[[ Stored data, beginning ]]

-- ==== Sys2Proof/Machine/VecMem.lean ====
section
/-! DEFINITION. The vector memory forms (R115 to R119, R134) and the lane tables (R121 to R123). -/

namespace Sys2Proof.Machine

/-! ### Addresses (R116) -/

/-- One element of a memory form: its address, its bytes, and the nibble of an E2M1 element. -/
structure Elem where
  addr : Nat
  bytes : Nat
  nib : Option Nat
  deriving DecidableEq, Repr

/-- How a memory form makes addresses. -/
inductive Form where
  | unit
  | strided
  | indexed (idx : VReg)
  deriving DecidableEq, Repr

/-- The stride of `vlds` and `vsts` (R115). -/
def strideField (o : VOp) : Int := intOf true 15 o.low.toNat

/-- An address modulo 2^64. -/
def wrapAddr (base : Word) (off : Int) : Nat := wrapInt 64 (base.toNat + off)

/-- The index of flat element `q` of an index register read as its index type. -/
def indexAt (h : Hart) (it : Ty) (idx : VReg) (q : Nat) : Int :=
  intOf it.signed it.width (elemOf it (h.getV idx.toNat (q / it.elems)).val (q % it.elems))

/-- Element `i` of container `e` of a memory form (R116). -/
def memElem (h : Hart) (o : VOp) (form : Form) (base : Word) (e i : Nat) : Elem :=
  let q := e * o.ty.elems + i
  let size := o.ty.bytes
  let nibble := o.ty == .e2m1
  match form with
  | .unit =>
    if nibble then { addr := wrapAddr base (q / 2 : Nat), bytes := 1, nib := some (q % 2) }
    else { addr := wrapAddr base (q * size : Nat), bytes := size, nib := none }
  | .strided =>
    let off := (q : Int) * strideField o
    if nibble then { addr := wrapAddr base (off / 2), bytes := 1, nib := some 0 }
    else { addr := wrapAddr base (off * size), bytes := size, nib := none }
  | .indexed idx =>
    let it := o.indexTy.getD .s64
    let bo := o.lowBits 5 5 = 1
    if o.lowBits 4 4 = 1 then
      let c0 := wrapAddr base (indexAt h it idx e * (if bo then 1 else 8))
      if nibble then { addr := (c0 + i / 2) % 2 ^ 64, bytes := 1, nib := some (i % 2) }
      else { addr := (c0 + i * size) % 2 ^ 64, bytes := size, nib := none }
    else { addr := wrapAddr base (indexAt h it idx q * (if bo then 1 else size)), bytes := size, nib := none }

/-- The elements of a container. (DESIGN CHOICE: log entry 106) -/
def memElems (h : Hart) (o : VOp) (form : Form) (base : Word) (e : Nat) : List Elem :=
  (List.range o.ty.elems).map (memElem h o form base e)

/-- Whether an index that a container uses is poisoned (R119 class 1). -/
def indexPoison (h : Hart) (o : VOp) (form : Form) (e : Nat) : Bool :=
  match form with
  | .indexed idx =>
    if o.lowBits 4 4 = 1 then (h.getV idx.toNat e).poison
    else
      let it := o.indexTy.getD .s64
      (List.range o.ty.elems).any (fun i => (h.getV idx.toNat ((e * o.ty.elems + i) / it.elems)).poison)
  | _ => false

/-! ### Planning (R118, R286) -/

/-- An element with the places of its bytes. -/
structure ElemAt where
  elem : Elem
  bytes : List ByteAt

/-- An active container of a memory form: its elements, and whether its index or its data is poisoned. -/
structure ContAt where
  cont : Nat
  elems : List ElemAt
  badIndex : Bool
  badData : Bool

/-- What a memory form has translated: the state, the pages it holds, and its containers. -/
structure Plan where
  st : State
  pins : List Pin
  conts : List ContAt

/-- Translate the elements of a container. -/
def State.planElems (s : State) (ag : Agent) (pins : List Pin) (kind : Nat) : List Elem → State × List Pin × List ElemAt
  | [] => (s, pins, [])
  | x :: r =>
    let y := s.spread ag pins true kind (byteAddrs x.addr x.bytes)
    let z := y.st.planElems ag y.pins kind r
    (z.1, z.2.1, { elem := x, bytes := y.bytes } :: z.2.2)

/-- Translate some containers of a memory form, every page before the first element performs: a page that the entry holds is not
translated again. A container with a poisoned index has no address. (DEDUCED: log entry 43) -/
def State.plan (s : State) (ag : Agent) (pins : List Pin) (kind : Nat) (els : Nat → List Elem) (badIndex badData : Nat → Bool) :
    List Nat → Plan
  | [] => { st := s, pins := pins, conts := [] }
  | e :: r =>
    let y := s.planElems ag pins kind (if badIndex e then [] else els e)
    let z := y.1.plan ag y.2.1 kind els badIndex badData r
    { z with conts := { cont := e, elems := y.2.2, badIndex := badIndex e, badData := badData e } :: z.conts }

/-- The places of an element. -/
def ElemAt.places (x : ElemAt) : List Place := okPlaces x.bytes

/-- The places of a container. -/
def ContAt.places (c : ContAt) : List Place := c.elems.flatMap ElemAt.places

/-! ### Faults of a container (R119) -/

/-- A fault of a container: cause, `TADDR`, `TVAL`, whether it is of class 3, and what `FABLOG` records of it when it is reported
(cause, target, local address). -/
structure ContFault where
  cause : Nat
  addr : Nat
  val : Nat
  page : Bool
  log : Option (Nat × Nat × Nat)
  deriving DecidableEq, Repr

[[ Stored data, end ]]
[[ Stored data, beginning ]]

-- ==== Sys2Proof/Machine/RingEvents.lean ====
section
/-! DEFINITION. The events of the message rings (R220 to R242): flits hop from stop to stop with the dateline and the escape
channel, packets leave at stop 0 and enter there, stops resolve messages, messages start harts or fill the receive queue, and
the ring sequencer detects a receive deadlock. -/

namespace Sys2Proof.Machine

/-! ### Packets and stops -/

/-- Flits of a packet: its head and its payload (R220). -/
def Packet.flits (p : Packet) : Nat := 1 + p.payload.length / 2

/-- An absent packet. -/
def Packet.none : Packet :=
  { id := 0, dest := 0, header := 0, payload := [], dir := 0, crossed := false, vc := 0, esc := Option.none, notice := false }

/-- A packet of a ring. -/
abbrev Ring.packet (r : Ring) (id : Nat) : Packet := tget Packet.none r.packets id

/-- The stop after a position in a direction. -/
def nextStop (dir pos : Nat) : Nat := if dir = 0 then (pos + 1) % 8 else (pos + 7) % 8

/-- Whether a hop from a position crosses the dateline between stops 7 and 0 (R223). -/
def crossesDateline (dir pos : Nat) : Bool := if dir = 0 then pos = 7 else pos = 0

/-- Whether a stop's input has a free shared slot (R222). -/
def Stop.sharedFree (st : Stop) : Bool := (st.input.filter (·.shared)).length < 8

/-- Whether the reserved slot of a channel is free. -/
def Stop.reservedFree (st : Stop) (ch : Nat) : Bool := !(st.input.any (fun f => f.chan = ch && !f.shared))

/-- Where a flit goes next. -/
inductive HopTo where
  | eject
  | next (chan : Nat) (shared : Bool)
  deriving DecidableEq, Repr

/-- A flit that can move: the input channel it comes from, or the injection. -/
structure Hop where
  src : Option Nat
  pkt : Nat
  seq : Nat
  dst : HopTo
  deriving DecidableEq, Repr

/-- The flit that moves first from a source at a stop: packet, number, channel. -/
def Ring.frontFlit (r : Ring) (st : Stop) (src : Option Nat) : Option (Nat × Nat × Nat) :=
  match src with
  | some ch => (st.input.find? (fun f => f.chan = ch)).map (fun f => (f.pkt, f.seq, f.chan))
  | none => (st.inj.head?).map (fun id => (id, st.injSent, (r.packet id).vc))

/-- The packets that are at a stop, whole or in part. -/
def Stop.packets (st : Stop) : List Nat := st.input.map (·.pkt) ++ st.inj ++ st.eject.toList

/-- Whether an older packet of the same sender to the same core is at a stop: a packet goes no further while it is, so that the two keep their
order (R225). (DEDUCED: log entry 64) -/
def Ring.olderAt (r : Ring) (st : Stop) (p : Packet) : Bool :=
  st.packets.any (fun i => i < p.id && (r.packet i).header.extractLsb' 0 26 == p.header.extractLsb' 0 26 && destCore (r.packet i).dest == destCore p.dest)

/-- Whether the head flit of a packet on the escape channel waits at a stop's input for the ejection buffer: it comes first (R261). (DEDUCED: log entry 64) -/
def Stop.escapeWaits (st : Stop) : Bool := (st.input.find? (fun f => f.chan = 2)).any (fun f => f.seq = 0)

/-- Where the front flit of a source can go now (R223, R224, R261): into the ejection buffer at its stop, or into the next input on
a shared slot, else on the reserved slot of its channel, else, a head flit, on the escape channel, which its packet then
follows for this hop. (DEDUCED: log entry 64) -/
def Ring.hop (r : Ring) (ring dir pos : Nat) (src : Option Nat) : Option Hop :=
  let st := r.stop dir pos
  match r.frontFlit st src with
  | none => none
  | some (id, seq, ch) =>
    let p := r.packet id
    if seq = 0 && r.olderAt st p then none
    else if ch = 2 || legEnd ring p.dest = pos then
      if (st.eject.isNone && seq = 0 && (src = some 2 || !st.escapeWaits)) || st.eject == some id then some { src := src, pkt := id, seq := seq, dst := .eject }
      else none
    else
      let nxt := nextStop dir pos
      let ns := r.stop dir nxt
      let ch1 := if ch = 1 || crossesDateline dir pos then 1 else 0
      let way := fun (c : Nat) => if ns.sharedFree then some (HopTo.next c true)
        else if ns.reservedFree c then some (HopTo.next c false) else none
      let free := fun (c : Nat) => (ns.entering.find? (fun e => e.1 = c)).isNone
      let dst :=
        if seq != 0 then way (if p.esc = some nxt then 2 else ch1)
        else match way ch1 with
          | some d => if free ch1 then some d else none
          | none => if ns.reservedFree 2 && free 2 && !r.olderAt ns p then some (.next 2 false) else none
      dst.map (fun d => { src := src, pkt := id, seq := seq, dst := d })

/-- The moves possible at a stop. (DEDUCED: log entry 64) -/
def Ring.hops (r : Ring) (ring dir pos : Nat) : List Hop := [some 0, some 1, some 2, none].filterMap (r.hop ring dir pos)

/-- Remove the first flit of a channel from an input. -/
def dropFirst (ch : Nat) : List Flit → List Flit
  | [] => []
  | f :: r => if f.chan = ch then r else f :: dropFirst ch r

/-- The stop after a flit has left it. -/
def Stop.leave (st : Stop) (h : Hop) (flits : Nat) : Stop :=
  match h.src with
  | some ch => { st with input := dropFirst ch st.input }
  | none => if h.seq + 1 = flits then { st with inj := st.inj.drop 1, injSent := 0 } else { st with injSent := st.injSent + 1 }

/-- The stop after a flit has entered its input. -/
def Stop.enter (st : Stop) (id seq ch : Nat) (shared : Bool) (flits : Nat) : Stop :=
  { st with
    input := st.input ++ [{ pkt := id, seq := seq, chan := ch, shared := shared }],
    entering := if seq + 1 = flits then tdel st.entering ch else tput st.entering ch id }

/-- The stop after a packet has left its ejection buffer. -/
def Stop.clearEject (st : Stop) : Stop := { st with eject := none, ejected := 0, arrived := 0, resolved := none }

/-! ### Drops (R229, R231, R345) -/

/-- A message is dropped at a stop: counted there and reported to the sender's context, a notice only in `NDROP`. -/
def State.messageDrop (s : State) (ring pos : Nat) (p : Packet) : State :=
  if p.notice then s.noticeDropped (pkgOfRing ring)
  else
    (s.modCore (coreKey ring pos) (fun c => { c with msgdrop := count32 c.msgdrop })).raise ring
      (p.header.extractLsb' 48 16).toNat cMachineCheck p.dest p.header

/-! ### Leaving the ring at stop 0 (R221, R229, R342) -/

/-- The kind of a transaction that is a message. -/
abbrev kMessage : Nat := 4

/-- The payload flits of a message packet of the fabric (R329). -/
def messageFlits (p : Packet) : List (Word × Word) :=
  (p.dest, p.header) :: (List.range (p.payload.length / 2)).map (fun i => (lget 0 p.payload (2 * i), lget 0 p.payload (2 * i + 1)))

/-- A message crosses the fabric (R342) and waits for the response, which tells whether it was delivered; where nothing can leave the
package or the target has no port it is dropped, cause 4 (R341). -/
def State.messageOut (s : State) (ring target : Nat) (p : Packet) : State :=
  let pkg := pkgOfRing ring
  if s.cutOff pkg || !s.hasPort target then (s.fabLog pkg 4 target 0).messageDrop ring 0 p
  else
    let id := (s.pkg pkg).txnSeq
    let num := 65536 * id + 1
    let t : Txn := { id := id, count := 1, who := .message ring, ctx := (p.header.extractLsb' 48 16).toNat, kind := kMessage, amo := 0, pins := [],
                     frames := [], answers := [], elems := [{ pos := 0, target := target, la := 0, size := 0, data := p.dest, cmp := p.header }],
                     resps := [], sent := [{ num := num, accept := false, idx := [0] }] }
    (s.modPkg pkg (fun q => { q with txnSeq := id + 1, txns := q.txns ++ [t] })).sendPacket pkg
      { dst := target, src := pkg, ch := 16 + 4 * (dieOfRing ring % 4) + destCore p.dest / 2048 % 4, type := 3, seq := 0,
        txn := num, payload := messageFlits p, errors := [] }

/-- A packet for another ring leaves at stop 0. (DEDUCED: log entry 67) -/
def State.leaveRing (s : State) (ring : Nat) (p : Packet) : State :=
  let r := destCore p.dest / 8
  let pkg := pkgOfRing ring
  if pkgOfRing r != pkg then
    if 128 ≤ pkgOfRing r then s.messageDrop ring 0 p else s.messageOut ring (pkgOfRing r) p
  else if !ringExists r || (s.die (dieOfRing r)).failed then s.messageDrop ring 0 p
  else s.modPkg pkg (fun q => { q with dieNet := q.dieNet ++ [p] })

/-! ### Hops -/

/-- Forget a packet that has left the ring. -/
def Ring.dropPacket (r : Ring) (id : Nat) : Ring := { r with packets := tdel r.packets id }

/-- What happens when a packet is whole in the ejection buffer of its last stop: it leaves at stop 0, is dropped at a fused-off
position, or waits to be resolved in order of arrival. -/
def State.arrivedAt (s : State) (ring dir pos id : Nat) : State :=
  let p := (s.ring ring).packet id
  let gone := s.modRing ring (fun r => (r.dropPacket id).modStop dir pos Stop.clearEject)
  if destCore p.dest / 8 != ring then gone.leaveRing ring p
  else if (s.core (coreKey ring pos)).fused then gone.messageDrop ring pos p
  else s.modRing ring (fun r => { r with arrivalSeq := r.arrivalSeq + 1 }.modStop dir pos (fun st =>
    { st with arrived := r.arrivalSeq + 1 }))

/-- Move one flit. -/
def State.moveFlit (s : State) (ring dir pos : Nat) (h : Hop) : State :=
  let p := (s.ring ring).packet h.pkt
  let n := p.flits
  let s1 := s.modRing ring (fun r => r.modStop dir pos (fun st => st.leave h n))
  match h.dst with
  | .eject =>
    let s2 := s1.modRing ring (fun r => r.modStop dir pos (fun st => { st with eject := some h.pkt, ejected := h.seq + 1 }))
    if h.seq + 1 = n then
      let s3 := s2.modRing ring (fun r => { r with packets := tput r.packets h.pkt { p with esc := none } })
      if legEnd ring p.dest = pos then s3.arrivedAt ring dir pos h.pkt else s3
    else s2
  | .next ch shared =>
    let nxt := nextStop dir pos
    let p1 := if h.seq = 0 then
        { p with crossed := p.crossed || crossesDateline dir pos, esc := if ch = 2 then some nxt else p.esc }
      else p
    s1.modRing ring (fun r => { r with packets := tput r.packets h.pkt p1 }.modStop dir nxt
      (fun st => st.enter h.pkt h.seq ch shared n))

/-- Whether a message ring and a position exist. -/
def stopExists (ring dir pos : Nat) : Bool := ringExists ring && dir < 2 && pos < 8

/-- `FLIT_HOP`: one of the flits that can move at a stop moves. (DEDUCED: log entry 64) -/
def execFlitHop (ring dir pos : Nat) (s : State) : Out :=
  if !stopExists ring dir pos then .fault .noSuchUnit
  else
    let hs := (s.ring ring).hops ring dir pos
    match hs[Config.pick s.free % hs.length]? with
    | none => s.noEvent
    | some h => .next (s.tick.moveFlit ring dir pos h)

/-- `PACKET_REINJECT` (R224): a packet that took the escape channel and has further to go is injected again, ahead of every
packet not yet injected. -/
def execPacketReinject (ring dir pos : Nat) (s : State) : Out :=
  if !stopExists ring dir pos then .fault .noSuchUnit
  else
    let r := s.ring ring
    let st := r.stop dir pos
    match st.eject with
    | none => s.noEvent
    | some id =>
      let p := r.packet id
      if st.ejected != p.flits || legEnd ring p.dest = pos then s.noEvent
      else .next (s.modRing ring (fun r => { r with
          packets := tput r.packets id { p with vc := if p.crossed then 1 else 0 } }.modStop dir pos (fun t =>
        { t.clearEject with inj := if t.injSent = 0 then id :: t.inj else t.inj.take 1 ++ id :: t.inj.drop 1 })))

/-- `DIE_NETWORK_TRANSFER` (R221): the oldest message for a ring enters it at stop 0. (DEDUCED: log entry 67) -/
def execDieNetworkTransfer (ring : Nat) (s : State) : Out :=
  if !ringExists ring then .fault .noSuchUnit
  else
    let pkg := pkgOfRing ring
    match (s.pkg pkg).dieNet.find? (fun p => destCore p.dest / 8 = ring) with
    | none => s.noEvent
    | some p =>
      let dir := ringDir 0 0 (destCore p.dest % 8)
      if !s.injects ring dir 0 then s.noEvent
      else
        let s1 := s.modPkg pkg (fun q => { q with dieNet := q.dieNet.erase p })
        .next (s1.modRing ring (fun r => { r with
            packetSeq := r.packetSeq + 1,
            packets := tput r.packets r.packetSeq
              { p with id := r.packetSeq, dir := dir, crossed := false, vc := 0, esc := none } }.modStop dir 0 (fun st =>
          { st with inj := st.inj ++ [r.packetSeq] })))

[[ Stored data, end ]]

What you need to do:
After locating the line with "nib := some (i" above, return that line and every later line through the one with "i * size) %", word for word and with nothing else.

Result of the exercise:
      if nibble then { addr := (c0 + i / 2) % 2 ^ 64, bytes := 1, nib := some (i % 2) }
      else { addr := (c0 + i * size) % 2 ^ 64, bytes := size, nib := none }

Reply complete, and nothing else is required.